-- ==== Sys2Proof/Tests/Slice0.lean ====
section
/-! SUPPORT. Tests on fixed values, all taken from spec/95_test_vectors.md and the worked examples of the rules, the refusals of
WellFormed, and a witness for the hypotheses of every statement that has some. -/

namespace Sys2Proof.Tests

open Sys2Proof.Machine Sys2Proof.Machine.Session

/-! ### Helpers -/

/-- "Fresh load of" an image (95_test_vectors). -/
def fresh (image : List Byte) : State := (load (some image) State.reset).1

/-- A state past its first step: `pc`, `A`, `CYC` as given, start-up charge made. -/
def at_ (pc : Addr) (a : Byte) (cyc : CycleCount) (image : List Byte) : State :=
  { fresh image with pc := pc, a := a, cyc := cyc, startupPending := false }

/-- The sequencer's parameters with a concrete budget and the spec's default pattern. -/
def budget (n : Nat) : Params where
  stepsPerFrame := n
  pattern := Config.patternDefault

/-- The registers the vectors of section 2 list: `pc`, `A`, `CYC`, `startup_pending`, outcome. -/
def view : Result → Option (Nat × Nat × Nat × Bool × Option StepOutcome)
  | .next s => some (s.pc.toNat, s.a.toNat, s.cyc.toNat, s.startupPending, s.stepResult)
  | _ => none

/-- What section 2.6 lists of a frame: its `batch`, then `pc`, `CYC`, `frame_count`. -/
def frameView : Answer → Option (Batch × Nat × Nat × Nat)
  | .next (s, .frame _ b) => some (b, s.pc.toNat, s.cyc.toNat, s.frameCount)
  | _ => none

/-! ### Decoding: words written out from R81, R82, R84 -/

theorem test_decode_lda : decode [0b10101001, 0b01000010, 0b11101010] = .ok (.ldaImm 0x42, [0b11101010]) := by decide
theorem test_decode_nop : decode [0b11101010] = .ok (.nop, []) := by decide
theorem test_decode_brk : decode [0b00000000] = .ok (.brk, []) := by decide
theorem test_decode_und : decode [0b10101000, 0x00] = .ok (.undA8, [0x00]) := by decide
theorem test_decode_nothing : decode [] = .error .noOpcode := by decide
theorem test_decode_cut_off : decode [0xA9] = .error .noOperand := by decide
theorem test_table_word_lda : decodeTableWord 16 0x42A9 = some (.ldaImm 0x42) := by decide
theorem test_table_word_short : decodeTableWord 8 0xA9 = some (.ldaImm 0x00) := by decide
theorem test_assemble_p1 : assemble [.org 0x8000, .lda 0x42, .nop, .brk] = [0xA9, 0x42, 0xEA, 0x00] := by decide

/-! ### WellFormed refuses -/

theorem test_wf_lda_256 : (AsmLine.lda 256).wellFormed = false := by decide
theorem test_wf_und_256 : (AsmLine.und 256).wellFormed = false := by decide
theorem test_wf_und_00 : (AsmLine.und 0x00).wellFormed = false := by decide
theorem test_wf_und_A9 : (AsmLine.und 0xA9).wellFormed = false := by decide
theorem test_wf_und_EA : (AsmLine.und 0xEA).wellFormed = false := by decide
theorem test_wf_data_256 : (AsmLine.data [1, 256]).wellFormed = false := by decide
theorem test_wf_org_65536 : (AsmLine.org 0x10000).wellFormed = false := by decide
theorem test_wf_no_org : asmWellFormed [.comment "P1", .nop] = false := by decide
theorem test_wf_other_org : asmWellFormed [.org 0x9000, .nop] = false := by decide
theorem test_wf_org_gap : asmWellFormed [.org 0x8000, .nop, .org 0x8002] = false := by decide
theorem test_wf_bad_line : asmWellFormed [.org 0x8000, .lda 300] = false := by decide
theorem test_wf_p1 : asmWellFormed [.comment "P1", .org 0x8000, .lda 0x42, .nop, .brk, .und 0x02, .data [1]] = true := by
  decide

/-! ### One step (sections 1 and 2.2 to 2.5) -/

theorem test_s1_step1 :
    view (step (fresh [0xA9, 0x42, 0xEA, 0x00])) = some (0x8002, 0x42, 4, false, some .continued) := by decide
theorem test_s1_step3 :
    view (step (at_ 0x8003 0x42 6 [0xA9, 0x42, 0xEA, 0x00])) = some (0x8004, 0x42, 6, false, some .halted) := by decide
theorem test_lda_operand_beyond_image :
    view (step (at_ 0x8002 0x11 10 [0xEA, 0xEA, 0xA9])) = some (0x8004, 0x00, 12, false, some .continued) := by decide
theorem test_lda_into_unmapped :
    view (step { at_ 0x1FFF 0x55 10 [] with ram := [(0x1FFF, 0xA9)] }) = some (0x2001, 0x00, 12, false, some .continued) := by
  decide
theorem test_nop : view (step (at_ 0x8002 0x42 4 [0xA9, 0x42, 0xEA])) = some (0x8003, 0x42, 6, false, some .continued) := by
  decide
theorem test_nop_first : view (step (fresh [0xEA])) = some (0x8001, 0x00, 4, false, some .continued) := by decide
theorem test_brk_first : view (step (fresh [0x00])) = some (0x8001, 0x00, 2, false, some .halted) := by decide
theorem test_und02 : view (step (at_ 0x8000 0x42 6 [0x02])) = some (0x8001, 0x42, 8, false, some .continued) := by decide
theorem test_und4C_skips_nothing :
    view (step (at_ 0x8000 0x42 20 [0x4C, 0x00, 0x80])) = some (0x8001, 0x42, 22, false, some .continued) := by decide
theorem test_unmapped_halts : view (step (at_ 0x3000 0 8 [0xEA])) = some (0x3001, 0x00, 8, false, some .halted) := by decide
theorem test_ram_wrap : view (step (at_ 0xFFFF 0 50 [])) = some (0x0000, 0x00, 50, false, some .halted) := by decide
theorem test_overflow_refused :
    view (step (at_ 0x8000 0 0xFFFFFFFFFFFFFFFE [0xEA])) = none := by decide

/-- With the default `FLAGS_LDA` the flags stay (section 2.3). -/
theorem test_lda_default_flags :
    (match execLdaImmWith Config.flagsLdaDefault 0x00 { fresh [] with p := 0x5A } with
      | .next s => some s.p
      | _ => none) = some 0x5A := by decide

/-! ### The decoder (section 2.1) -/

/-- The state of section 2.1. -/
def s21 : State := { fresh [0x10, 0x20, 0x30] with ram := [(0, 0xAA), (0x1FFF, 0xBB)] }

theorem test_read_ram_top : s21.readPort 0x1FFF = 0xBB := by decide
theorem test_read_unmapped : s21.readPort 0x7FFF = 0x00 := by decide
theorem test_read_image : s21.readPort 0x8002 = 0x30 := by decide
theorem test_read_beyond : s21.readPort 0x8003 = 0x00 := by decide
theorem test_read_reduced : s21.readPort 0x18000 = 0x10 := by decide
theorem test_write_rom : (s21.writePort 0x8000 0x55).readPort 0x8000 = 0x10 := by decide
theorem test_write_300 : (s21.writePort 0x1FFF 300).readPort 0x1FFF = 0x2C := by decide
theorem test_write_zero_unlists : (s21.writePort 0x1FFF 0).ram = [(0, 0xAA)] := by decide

•••••

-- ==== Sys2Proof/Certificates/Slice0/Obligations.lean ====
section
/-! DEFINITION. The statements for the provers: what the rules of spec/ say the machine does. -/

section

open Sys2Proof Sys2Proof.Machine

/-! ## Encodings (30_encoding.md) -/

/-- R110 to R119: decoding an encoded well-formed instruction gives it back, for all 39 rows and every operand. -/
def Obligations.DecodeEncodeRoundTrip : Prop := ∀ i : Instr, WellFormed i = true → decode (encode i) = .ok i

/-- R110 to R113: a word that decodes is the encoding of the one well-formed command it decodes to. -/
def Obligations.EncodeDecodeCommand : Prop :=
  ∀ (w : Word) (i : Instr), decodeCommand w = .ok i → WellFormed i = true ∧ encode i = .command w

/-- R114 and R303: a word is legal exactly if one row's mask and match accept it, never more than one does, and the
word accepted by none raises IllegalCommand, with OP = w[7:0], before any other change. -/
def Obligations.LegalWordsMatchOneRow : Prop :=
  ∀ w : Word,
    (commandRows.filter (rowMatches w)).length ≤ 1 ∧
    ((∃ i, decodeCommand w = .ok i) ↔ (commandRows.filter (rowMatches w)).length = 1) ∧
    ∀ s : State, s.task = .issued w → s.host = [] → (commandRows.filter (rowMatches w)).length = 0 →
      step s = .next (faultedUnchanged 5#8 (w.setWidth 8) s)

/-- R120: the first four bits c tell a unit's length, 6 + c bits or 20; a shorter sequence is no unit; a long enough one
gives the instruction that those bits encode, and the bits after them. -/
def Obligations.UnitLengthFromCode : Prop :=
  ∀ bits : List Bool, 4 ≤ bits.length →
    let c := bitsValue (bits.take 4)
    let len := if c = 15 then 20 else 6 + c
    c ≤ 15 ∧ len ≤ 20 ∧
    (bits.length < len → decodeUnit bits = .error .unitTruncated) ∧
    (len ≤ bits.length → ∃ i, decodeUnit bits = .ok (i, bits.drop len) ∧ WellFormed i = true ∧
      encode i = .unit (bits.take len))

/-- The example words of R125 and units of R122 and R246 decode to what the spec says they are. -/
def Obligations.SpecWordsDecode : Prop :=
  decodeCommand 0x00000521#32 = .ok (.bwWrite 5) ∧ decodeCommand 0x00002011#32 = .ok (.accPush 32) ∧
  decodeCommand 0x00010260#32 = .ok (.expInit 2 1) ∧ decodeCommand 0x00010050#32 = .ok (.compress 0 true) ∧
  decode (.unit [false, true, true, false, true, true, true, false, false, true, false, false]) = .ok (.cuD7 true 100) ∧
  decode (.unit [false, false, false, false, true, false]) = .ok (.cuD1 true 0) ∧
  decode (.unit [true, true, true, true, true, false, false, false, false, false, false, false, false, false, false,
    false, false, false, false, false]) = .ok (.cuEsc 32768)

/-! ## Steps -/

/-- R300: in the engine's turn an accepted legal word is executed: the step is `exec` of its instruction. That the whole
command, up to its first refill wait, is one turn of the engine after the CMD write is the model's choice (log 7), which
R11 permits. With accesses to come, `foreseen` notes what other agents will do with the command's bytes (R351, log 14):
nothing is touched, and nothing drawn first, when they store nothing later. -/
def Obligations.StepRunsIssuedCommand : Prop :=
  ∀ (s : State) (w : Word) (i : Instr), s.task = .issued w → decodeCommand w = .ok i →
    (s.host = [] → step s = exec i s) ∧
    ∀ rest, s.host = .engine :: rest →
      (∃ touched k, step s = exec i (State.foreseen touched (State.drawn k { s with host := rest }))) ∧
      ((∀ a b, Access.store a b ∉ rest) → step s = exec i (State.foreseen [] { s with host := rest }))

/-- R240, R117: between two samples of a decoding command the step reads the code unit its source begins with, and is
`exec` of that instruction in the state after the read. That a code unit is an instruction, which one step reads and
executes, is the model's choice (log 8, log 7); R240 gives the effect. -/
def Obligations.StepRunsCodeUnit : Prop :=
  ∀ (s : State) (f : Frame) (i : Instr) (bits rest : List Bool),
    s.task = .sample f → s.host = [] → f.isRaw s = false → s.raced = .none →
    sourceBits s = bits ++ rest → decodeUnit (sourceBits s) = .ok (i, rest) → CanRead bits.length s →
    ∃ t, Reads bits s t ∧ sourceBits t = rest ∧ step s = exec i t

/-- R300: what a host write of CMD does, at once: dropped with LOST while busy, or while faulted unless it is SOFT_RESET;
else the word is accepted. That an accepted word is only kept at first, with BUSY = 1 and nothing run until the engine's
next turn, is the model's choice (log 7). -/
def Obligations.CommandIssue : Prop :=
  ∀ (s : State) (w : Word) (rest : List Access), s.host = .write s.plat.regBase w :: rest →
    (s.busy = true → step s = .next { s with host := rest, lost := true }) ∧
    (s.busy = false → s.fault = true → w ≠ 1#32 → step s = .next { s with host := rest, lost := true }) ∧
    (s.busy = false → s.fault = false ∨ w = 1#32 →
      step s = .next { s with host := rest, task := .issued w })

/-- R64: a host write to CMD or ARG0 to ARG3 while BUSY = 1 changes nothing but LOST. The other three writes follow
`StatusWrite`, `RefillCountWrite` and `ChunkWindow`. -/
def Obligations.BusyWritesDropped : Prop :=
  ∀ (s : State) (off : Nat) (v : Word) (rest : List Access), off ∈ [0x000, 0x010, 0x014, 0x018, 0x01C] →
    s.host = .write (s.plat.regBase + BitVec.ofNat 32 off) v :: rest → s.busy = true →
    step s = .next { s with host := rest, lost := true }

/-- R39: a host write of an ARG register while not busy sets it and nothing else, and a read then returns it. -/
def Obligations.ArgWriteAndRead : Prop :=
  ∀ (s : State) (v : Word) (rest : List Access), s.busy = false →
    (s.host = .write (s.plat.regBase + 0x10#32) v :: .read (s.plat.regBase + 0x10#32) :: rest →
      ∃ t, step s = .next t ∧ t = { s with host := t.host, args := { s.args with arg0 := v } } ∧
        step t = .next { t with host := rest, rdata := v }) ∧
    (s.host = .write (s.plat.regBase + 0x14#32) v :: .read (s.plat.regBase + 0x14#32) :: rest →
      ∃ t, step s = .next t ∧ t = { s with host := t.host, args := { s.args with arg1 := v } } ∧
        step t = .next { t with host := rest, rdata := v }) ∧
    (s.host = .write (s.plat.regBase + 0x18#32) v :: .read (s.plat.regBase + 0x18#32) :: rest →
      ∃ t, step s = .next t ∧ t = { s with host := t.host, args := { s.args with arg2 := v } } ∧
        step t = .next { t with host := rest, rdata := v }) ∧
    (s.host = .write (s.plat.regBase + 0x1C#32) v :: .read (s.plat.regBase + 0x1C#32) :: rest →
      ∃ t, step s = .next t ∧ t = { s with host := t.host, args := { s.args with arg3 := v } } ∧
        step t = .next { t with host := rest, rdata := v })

•••••

**TASK STATEMENT**
Go through the data and return each line where the word "rowMatches" appears.

**EXERCISE SOLUTION**
    (commandRows.filter (rowMatches w)).length ≤ 1 ∧
    ((∃ i, decodeCommand w = .ok i) ↔ (commandRows.filter (rowMatches w)).length = 1) ∧
    ∀ s : State, s.task = .issued w → s.host = [] → (commandRows.filter (rowMatches w)).length = 0 →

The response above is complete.